## [Your assignment]
In the records below, find the line that contains "match s.rsp with" and the line that contains "edgeAction cmdValid cmdWord". Set down exactly those lines and every line between them, and nothing more.
---------- Data supplied
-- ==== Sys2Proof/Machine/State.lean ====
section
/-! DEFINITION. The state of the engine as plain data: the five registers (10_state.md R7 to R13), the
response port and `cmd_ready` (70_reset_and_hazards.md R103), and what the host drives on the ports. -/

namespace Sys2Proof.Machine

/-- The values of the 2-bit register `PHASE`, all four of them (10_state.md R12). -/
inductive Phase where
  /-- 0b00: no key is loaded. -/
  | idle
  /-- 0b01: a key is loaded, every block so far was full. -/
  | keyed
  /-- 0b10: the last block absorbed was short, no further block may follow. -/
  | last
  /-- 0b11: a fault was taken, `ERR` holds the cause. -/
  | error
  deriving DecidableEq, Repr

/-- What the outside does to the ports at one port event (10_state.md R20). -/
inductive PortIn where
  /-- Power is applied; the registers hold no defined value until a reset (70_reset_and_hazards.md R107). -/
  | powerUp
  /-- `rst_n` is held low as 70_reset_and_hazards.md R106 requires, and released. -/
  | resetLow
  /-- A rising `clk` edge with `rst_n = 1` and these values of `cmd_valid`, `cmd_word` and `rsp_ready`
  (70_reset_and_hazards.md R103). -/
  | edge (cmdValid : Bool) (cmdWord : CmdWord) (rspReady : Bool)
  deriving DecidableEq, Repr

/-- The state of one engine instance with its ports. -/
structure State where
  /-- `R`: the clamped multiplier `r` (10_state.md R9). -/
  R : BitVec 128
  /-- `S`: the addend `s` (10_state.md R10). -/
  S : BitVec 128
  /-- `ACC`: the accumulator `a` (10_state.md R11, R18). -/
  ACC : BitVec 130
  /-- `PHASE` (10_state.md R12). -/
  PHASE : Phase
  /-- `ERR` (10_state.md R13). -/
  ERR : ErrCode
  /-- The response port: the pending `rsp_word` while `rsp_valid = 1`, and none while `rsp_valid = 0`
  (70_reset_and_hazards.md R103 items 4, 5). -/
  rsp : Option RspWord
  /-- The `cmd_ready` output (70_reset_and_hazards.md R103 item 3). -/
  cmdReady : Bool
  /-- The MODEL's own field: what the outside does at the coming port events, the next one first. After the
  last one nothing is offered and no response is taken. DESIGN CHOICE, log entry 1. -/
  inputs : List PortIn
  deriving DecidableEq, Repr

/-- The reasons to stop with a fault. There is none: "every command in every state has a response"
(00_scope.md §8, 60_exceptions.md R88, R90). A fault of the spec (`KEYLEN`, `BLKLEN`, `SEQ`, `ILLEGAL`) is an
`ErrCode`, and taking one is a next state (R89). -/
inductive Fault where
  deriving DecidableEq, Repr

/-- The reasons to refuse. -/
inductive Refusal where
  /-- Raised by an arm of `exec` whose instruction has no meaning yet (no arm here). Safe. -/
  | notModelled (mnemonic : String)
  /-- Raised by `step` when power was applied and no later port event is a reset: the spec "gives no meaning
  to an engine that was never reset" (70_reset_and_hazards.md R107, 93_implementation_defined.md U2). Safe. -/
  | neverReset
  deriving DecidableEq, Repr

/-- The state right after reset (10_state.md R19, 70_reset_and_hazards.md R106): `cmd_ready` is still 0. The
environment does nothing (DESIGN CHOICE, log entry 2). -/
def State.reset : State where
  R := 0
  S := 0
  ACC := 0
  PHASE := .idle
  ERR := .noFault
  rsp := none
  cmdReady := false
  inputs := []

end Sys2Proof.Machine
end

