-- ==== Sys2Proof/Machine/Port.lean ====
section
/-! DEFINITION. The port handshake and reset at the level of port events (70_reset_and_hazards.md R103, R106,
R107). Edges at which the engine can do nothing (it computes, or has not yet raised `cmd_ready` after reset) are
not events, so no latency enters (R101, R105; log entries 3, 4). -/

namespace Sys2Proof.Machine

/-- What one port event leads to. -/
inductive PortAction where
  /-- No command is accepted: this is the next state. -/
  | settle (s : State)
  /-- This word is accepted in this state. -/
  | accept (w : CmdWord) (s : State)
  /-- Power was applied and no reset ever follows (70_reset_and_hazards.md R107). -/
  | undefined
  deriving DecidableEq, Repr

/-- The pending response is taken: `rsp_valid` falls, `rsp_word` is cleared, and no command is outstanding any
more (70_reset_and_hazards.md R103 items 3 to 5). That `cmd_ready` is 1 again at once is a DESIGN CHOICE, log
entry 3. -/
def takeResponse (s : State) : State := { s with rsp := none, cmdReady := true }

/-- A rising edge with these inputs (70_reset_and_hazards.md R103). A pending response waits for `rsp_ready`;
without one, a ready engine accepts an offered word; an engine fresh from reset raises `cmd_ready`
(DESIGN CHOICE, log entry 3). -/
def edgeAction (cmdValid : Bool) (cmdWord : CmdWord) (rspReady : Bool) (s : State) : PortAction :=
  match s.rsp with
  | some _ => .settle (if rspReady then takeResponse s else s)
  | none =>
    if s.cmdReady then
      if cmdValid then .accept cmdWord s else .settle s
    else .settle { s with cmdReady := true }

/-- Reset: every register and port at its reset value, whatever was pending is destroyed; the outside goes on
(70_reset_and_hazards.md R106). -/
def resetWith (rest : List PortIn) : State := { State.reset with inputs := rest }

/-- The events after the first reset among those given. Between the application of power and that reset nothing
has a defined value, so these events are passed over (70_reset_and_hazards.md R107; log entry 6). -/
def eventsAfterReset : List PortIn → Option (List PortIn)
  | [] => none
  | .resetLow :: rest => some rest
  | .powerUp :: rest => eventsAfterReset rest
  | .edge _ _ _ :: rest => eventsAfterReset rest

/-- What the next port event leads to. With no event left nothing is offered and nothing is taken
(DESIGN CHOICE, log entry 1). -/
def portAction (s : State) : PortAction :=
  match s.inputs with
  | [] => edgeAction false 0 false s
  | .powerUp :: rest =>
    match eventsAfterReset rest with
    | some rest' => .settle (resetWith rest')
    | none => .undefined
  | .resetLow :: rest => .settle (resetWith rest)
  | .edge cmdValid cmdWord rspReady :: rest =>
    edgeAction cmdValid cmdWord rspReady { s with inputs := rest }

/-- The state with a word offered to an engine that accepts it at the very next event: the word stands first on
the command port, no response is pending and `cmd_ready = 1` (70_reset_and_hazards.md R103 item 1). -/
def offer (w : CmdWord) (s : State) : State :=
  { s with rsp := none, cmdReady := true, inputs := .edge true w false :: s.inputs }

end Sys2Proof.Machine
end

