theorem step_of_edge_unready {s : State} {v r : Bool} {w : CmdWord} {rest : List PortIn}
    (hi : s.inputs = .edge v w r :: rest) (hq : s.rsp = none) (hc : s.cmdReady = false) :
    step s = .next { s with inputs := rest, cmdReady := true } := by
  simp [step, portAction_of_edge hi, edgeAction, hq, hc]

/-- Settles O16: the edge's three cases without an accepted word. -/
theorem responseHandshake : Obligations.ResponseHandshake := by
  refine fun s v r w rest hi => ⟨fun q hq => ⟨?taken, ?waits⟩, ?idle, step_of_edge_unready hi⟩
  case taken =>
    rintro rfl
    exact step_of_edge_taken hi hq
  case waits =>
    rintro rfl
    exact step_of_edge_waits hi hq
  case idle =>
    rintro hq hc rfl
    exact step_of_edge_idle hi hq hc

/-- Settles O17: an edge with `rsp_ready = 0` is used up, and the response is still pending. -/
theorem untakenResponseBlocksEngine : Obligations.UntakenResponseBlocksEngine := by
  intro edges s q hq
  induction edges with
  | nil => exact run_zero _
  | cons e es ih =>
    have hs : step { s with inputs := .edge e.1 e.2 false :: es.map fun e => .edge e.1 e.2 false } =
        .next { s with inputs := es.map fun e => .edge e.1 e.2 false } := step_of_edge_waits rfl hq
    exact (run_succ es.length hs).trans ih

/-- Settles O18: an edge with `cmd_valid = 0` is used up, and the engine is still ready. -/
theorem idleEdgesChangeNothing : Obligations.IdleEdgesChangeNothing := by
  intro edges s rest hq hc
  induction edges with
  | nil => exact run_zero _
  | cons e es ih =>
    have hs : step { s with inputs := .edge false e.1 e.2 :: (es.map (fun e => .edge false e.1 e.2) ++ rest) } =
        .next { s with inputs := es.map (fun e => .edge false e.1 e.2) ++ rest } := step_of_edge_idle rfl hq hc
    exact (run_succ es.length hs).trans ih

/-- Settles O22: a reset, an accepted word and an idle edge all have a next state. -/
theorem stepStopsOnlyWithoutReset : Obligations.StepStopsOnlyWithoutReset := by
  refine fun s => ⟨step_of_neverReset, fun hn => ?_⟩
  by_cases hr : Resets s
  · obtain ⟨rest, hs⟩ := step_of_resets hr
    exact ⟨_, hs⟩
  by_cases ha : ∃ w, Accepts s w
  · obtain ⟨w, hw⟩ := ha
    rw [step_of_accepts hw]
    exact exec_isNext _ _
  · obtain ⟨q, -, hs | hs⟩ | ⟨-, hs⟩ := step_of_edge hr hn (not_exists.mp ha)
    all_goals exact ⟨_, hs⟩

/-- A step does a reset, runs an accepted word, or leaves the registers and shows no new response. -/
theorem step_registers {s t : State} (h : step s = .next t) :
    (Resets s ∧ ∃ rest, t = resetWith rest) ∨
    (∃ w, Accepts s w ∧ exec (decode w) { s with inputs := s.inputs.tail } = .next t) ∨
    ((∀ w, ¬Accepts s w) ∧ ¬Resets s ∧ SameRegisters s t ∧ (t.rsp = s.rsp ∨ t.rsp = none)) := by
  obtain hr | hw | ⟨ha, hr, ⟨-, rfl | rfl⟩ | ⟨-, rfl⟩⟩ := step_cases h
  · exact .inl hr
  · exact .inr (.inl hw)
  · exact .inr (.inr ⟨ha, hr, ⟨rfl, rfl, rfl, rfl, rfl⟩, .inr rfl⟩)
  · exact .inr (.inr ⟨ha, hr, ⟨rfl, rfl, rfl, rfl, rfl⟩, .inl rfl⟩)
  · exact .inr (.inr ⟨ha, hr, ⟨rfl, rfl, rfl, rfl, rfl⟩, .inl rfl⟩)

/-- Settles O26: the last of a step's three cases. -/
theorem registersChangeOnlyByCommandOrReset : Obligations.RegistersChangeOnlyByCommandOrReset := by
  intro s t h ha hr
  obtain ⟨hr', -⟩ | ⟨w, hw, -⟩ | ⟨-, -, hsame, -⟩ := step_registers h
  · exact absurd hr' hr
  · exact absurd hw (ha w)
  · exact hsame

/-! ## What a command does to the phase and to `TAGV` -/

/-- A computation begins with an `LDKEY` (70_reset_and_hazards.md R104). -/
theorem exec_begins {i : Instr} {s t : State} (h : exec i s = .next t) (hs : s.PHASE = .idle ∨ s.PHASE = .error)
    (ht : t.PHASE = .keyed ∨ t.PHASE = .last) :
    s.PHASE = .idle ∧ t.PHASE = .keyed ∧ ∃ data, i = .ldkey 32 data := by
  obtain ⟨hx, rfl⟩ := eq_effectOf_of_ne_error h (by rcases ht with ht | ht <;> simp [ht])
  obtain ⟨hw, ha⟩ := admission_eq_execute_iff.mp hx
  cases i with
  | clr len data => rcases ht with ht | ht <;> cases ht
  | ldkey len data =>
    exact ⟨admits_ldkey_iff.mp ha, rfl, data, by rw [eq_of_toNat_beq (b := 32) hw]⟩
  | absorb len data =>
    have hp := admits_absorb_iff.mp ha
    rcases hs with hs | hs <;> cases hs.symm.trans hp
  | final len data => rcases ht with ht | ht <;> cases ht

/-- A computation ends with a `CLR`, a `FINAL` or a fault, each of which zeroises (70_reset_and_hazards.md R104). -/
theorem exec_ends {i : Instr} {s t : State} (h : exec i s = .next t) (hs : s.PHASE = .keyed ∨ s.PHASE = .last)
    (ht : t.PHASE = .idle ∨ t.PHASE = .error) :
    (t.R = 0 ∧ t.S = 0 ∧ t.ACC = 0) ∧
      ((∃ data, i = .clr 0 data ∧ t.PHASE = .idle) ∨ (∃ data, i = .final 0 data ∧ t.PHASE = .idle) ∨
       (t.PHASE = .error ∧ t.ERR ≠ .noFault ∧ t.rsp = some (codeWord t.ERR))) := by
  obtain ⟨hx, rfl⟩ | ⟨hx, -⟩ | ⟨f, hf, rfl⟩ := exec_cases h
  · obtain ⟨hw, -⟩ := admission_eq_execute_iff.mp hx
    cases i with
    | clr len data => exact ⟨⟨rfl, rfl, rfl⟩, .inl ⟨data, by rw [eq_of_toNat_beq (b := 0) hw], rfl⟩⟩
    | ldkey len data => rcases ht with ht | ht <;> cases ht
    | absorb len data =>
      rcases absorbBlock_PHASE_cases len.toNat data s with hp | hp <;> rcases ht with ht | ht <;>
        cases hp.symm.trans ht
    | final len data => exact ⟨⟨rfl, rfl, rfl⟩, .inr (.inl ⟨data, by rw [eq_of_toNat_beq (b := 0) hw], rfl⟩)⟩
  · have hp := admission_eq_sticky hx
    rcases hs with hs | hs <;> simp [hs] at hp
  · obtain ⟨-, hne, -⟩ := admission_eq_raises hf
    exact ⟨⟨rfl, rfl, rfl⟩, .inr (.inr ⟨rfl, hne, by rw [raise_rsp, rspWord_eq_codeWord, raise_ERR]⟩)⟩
--------------------
## [Solved exercise]
  match s.rsp with
  | some _ => .settle (if rspReady then takeResponse s else s)
  | none =>
    if s.cmdReady then
      if cmdValid then .accept cmdWord s else .settle s
    else .settle { s with cmdReady := true }

/-- Reset: every register and port at its reset value, whatever was pending is destroyed; the outside goes on
(70_reset_and_hazards.md R106). -/
def resetWith (rest : List PortIn) : State := { State.reset with inputs := rest }

/-- The events after the first reset among those given. Between the application of power and that reset nothing
has a defined value, so these events are passed over (70_reset_and_hazards.md R107; log entry 6). -/
def eventsAfterReset : List PortIn → Option (List PortIn)
  | [] => none
  | .resetLow :: rest => some rest
  | .powerUp :: rest => eventsAfterReset rest
  | .edge _ _ _ :: rest => eventsAfterReset rest

/-- What the next port event leads to. With no event left nothing is offered and nothing is taken
(DESIGN CHOICE, log entry 1). -/
def portAction (s : State) : PortAction :=
  match s.inputs with
  | [] => edgeAction false 0 false s
  | .powerUp :: rest =>
    match eventsAfterReset rest with
    | some rest' => .settle (resetWith rest')
    | none => .undefined
  | .resetLow :: rest => .settle (resetWith rest)
  | .edge cmdValid cmdWord rspReady :: rest =>
    edgeAction cmdValid cmdWord rspReady { s with inputs := rest }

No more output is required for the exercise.